Start of DATA FOR ANALYSIS
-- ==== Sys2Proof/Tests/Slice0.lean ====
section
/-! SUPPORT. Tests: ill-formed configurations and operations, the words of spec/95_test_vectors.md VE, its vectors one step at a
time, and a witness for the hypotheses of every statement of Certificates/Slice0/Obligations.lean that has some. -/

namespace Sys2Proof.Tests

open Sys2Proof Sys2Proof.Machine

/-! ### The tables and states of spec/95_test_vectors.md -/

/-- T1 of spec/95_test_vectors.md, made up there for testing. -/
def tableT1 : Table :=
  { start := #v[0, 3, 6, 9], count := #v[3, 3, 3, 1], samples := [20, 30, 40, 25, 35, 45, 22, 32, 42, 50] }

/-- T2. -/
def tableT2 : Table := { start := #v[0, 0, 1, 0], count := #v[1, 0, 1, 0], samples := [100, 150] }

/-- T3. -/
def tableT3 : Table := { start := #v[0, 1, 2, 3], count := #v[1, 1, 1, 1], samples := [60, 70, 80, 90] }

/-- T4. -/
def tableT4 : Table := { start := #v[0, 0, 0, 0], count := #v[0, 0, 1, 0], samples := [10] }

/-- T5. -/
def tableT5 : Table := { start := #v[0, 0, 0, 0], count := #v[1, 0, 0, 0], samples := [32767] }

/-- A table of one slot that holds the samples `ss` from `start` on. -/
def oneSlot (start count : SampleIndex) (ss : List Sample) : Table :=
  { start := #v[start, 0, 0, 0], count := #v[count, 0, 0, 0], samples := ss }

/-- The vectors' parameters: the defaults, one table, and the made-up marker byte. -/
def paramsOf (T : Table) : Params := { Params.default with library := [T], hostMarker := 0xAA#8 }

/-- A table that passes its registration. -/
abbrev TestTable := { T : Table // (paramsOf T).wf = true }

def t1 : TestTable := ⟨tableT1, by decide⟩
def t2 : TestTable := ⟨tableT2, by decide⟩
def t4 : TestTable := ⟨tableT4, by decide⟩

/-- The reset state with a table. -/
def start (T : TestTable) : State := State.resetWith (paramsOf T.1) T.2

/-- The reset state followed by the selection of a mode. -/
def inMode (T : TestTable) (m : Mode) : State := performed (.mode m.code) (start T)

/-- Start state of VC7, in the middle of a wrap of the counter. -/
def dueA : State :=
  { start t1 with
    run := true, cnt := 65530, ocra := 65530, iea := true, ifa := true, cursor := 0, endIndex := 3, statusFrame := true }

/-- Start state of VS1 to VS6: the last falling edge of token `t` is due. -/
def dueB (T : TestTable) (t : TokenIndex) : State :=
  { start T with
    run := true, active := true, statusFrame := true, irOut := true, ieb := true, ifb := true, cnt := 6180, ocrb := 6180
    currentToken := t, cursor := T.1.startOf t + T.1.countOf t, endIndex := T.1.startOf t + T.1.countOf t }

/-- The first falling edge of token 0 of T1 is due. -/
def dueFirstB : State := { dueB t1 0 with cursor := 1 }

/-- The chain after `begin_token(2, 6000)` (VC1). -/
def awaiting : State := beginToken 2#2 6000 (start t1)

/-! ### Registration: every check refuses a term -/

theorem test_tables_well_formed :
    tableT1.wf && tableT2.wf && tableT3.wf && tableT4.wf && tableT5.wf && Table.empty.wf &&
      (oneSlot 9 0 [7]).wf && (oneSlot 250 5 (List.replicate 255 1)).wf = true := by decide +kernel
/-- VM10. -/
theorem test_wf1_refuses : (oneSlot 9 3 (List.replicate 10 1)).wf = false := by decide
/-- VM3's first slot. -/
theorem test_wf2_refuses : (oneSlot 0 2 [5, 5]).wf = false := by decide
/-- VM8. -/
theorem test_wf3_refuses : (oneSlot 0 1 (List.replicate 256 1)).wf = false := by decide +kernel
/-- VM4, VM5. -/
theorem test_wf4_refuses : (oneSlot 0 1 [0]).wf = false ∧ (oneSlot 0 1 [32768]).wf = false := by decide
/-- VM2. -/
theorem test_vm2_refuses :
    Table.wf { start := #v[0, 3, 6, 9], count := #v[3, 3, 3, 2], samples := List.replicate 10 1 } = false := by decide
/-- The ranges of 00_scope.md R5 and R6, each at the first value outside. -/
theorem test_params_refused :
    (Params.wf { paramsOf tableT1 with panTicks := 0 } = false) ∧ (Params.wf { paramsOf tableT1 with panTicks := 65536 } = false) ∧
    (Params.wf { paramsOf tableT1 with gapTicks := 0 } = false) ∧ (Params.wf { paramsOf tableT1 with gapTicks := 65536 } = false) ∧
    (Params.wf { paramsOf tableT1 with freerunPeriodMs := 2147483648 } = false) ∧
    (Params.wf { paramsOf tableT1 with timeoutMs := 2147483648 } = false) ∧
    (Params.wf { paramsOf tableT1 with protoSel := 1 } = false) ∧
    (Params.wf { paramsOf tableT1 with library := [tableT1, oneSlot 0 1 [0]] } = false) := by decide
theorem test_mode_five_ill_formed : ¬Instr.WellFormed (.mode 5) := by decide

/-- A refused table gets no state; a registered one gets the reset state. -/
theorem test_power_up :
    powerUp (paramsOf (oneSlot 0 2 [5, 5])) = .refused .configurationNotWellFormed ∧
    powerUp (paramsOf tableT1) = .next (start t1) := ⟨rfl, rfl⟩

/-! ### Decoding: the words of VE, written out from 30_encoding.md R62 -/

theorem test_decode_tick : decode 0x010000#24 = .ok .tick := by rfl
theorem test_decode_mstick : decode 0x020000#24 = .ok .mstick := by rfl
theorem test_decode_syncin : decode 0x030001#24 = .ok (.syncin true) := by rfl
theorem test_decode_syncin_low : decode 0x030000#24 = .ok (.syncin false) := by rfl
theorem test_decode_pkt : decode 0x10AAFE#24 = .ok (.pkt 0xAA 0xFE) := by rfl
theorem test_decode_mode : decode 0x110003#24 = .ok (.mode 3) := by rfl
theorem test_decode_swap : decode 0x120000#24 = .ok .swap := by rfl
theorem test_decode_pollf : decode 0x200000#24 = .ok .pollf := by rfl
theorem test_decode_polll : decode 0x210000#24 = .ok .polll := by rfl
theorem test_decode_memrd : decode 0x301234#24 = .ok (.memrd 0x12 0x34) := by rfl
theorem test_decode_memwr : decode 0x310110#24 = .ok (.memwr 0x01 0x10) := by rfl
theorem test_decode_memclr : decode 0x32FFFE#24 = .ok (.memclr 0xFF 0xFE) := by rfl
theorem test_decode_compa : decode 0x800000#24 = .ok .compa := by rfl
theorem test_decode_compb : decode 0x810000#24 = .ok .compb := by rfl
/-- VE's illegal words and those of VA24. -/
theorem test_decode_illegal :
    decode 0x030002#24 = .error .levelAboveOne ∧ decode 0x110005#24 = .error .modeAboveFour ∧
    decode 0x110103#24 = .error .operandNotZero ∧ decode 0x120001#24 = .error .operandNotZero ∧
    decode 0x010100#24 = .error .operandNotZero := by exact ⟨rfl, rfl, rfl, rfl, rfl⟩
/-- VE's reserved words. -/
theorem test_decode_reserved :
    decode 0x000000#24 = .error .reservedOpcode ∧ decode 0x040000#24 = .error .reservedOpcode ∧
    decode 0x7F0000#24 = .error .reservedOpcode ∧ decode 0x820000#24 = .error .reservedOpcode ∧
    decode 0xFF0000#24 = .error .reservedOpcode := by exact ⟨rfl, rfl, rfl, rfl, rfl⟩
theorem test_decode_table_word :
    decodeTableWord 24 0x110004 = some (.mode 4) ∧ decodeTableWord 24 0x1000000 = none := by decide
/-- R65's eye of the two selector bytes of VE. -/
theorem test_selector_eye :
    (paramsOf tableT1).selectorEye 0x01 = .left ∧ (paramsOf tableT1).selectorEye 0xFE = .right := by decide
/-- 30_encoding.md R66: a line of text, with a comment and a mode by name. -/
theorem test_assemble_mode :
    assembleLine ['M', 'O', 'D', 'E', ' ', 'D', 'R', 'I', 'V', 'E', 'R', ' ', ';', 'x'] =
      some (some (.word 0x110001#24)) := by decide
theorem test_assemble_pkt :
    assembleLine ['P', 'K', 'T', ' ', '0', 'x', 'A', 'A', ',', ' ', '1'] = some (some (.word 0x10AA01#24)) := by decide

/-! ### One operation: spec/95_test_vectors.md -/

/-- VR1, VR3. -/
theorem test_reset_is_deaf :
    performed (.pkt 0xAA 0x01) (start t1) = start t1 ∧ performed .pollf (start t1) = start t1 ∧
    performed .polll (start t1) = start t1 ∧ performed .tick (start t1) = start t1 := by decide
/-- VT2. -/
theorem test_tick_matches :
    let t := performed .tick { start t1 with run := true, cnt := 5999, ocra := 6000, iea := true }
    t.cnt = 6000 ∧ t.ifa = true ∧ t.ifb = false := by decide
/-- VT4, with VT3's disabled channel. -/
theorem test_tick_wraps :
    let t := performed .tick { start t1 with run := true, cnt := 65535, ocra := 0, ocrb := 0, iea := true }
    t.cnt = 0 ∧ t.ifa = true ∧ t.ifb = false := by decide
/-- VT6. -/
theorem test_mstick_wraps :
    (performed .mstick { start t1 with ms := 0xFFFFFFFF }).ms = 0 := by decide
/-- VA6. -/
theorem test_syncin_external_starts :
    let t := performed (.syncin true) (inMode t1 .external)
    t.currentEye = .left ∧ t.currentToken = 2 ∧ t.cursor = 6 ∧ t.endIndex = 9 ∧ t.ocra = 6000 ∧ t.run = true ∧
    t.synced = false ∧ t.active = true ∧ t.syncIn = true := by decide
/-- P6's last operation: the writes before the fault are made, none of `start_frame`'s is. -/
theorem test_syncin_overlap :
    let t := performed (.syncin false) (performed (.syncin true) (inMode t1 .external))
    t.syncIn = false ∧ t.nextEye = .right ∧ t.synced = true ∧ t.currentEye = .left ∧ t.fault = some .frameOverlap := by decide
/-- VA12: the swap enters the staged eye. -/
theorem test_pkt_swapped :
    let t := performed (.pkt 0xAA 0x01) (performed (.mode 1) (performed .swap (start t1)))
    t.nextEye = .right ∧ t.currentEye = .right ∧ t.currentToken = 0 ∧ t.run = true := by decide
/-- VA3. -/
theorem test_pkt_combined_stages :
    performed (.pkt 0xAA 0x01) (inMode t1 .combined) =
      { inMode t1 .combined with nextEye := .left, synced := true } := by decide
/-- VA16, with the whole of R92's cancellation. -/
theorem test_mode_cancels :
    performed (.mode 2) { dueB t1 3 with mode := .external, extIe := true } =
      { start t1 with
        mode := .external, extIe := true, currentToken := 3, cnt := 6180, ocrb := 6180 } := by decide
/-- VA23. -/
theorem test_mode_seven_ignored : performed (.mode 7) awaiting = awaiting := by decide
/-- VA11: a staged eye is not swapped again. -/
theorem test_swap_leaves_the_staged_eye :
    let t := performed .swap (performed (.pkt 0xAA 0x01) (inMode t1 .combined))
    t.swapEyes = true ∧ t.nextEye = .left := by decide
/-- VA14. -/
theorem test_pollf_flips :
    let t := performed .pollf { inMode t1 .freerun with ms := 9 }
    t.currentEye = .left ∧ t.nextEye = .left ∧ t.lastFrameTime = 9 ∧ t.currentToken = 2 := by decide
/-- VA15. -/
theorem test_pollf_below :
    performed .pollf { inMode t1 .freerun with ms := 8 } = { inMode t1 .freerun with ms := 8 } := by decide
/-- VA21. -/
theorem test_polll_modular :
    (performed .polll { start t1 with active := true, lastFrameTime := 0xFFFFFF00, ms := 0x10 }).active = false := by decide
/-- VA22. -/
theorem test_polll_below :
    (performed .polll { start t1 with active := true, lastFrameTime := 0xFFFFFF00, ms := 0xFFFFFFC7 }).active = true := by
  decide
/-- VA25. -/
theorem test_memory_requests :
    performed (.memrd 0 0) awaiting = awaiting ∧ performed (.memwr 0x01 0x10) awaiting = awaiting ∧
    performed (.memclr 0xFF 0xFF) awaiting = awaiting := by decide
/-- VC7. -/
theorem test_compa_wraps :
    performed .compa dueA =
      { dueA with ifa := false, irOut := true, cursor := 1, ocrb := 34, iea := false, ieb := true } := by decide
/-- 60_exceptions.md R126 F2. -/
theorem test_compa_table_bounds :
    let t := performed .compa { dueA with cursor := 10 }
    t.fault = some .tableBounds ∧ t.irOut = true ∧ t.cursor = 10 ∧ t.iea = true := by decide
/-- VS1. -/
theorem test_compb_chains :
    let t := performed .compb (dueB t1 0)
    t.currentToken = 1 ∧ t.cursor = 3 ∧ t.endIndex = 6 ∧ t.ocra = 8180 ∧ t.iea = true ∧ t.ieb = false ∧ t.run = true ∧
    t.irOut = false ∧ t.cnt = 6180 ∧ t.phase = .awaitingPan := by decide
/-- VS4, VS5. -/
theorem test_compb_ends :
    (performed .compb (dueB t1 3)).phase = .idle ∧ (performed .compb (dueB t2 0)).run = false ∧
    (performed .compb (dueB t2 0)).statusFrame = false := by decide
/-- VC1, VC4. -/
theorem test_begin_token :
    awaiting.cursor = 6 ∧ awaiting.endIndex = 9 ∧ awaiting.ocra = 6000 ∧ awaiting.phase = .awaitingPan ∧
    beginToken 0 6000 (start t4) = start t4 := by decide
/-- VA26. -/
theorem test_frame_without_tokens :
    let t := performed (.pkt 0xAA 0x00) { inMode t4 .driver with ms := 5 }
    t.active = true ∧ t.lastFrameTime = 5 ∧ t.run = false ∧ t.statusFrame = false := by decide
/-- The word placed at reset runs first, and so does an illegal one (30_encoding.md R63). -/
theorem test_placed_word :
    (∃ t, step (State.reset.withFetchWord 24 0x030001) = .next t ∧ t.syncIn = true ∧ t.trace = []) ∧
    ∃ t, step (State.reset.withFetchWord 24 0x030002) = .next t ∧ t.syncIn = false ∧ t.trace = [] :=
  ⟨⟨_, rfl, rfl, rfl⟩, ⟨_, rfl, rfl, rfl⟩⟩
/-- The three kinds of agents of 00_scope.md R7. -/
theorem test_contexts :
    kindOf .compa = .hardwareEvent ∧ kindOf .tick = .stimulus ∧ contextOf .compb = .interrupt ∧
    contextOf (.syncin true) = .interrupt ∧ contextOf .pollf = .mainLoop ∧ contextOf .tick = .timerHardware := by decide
End of DATA FOR ANALYSIS
▶ _ABOUT THIS TASK_: From the records above, extract exactly and only the lines that begin at the line with "marker byte. -/" and stop after the line with "3, 2], samples".

▶ _WRITTEN RESPONSE_:
/-- The vectors' parameters: the defaults, one table, and the made-up marker byte. -/
def paramsOf (T : Table) : Params := { Params.default with library := [T], hostMarker := 0xAA#8 }

/-- A table that passes its registration. -/
abbrev TestTable := { T : Table // (paramsOf T).wf = true }

def t1 : TestTable := ⟨tableT1, by decide⟩
def t2 : TestTable := ⟨tableT2, by decide⟩
def t4 : TestTable := ⟨tableT4, by decide⟩

/-- The reset state with a table. -/
def start (T : TestTable) : State := State.resetWith (paramsOf T.1) T.2

/-- The reset state followed by the selection of a mode. -/
def inMode (T : TestTable) (m : Mode) : State := performed (.mode m.code) (start T)

/-- Start state of VC7, in the middle of a wrap of the counter. -/
def dueA : State :=
  { start t1 with
    run := true, cnt := 65530, ocra := 65530, iea := true, ifa := true, cursor := 0, endIndex := 3, statusFrame := true }

/-- Start state of VS1 to VS6: the last falling edge of token `t` is due. -/
def dueB (T : TestTable) (t : TokenIndex) : State :=
  { start T with
    run := true, active := true, statusFrame := true, irOut := true, ieb := true, ifb := true, cnt := 6180, ocrb := 6180
    currentToken := t, cursor := T.1.startOf t + T.1.countOf t, endIndex := T.1.startOf t + T.1.countOf t }

/-- The first falling edge of token 0 of T1 is due. -/
def dueFirstB : State := { dueB t1 0 with cursor := 1 }

/-- The chain after `begin_token(2, 6000)` (VC1). -/
def awaiting : State := beginToken 2#2 6000 (start t1)

/-! ### Registration: every check refuses a term -/

theorem test_tables_well_formed :
    tableT1.wf && tableT2.wf && tableT3.wf && tableT4.wf && tableT5.wf && Table.empty.wf &&
      (oneSlot 9 0 [7]).wf && (oneSlot 250 5 (List.replicate 255 1)).wf = true := by decide +kernel
/-- VM10. -/
theorem test_wf1_refuses : (oneSlot 9 3 (List.replicate 10 1)).wf = false := by decide
/-- VM3's first slot. -/
theorem test_wf2_refuses : (oneSlot 0 2 [5, 5]).wf = false := by decide
/-- VM8. -/
theorem test_wf3_refuses : (oneSlot 0 1 (List.replicate 256 1)).wf = false := by decide +kernel
/-- VM4, VM5. -/
theorem test_wf4_refuses : (oneSlot 0 1 [0]).wf = false ∧ (oneSlot 0 1 [32768]).wf = false := by decide
/-- VM2. -/
theorem test_vm2_refuses :
    Table.wf { start := #v[0, 3, 6, 9], count := #v[3, 3, 3, 2], samples := List.replicate 10 1 } = false := by decide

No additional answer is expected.